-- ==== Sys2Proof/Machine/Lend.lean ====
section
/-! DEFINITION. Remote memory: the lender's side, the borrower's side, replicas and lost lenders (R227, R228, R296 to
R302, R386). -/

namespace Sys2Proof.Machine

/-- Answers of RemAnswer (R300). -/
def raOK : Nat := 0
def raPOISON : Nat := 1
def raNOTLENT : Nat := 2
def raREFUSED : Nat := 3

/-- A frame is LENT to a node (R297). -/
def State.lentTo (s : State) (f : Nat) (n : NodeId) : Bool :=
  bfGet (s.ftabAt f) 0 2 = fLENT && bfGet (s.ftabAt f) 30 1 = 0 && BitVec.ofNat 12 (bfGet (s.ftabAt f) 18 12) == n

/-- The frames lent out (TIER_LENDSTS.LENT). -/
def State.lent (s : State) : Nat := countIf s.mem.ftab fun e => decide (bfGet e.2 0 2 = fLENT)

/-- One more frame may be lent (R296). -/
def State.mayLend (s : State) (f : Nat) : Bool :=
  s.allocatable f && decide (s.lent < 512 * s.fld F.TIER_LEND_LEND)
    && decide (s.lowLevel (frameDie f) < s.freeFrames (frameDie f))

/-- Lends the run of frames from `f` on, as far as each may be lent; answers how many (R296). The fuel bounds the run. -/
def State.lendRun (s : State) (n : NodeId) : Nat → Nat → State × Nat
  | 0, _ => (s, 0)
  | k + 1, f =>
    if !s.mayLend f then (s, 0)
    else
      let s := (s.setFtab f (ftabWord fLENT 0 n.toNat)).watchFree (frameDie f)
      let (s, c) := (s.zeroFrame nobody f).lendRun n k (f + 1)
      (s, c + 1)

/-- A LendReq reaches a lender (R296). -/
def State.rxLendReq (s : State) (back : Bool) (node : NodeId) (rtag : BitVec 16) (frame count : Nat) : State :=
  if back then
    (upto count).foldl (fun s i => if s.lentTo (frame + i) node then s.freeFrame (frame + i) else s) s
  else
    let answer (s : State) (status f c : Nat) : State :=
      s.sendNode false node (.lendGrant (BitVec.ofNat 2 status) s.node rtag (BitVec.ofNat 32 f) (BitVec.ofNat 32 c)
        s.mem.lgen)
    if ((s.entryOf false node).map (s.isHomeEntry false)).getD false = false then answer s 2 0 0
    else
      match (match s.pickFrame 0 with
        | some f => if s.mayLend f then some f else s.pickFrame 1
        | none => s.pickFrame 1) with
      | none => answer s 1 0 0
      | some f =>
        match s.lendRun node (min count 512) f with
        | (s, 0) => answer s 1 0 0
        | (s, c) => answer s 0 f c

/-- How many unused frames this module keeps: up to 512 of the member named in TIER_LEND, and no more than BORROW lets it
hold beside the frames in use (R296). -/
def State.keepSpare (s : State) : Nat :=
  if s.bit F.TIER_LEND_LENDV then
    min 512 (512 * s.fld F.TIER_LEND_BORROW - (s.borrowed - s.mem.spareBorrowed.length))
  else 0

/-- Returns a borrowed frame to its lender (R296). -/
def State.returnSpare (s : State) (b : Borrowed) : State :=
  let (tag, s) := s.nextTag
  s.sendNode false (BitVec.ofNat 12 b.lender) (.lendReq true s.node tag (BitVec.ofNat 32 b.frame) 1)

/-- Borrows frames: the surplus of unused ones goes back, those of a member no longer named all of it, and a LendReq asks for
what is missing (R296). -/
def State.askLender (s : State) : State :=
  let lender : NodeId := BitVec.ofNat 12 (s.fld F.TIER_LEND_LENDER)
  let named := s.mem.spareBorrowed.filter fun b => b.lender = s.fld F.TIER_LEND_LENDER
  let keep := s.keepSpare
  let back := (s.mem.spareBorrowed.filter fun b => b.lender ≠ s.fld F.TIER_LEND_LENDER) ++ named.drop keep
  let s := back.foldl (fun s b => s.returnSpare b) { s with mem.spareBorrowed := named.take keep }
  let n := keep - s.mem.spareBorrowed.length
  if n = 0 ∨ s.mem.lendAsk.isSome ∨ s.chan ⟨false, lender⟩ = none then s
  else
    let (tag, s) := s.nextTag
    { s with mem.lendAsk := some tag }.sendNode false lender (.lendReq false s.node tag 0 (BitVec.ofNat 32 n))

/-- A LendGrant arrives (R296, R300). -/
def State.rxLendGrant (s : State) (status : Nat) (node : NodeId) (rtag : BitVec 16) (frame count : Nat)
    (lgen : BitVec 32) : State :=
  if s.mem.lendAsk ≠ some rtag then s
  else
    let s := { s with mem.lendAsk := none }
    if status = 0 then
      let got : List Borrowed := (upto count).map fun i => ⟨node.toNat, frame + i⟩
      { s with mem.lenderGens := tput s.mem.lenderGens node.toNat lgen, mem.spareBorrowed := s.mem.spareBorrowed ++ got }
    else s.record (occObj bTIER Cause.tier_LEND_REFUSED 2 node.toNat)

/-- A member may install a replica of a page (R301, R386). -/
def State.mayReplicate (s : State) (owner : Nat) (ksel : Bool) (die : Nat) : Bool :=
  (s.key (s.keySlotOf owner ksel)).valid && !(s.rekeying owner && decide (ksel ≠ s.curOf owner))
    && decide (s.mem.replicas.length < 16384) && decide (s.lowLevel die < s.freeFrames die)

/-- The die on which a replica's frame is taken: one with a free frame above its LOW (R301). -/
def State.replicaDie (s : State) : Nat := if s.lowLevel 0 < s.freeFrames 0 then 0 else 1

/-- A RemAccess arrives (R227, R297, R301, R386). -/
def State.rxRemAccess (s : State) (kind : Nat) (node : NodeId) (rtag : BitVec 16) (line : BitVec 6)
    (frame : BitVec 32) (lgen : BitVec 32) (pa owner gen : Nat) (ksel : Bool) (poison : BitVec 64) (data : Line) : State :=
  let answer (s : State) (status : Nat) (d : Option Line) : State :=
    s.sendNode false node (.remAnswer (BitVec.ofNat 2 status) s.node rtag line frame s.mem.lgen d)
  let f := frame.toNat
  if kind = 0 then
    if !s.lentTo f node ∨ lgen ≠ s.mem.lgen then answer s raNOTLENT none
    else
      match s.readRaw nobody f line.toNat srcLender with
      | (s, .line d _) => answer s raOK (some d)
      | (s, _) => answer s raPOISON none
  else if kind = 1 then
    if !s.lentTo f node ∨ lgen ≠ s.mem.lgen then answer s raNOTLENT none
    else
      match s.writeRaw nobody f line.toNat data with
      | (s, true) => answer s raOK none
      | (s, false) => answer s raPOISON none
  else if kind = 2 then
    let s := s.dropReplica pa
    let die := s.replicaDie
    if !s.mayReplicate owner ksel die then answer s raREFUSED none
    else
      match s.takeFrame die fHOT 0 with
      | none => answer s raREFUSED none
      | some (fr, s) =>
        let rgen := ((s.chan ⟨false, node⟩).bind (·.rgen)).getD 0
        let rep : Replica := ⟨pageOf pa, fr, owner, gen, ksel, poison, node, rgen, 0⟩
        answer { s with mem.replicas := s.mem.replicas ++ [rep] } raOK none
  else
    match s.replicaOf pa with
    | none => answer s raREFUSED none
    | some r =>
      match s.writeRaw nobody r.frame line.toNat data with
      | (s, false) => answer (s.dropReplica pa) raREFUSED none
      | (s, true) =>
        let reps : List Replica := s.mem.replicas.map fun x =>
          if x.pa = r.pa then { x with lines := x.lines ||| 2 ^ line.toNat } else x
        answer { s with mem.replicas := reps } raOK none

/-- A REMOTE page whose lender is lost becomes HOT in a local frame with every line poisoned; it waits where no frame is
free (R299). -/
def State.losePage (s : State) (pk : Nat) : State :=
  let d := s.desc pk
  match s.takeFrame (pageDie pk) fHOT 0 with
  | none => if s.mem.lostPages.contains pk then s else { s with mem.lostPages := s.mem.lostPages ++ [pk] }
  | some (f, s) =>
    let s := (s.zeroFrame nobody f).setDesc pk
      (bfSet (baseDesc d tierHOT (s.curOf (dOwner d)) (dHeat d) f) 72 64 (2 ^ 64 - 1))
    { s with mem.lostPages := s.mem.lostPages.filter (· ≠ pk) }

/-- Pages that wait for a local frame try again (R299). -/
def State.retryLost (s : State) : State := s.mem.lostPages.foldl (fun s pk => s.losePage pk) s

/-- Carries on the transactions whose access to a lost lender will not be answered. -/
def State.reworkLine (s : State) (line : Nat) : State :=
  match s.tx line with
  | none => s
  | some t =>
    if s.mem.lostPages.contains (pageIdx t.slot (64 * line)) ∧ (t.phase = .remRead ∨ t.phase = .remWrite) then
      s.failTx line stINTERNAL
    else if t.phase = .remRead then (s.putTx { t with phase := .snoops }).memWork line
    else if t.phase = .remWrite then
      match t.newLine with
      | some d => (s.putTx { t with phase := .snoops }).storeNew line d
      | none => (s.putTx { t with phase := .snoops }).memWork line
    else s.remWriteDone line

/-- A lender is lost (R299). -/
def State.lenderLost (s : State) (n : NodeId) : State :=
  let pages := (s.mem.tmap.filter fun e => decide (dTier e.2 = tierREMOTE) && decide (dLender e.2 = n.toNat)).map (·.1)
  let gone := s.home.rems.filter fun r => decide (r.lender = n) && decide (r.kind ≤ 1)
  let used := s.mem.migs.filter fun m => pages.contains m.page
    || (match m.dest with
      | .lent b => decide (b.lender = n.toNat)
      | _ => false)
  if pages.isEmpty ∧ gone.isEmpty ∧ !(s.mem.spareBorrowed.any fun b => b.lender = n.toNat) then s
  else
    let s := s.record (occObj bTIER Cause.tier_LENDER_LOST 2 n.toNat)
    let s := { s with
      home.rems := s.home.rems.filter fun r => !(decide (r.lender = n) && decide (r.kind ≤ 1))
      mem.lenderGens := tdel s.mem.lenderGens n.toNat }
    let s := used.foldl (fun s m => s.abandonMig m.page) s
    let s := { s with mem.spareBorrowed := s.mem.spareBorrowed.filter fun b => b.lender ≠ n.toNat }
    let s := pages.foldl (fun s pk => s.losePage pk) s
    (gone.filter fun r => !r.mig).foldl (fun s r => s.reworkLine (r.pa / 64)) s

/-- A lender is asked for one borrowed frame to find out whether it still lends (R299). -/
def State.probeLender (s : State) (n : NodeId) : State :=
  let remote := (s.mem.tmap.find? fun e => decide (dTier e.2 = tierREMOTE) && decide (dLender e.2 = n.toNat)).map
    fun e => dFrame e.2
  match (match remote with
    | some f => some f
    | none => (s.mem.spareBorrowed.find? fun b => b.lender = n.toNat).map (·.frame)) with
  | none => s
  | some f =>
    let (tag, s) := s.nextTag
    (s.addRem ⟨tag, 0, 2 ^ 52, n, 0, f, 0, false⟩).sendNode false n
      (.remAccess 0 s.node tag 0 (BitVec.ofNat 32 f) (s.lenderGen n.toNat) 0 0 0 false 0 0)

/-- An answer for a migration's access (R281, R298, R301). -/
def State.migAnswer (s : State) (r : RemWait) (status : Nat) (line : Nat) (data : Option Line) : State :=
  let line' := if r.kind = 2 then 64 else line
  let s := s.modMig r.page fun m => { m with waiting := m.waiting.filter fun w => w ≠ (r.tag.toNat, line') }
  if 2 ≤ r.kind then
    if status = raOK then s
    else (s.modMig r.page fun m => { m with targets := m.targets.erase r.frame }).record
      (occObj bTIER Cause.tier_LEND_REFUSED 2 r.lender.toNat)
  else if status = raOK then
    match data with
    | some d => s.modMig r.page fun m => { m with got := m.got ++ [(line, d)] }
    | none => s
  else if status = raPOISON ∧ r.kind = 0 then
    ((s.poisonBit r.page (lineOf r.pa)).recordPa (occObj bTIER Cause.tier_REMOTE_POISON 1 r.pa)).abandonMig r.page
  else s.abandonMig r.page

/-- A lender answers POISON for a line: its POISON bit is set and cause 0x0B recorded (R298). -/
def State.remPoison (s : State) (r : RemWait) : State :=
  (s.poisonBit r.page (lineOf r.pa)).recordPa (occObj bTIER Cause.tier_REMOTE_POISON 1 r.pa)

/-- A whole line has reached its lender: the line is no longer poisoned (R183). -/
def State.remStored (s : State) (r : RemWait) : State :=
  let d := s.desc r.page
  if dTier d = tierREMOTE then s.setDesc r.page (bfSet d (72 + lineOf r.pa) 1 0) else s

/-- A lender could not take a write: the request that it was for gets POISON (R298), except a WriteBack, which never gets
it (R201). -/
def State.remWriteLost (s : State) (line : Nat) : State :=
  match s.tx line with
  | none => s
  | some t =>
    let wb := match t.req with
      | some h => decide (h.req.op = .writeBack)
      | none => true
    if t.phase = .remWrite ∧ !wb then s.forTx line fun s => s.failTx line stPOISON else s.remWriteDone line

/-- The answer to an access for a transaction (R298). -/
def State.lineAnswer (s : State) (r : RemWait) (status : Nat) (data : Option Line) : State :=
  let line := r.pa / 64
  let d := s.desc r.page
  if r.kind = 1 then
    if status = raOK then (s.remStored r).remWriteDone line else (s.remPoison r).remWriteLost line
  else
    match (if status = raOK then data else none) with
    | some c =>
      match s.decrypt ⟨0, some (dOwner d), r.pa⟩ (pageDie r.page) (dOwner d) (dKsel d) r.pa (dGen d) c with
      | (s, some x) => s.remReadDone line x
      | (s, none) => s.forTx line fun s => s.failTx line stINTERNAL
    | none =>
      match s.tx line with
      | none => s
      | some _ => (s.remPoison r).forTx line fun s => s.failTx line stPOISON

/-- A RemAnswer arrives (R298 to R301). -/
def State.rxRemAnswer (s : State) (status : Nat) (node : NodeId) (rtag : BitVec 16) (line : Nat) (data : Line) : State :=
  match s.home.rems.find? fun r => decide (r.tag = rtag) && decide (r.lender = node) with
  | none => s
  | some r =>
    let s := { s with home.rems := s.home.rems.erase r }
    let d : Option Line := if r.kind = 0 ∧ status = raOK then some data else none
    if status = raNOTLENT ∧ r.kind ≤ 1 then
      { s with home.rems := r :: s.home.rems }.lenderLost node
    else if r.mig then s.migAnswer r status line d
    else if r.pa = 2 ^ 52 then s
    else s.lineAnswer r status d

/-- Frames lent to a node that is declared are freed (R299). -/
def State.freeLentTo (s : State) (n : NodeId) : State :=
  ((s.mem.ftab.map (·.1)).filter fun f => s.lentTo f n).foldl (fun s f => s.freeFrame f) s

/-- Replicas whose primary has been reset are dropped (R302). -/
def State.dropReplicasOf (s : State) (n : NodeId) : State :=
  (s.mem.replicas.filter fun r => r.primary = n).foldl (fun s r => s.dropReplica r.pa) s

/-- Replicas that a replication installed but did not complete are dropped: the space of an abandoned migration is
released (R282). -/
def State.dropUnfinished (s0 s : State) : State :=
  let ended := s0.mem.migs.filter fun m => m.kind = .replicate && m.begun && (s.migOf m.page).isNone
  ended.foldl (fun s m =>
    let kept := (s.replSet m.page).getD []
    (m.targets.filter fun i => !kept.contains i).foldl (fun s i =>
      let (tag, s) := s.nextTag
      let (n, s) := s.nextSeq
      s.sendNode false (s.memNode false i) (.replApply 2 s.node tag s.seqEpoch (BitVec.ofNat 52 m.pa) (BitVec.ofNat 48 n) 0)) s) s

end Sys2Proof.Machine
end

--------------------------------

- _Task to carry out_
Show every line from the listing that contains "abandonMig".

- _Solution to this exercise_
    let s := used.foldl (fun s m => s.abandonMig m.page) s
    ((s.poisonBit r.page (lineOf r.pa)).recordPa (occObj bTIER Cause.tier_REMOTE_POISON 1 r.pa)).abandonMig r.page
  else s.abandonMig r.page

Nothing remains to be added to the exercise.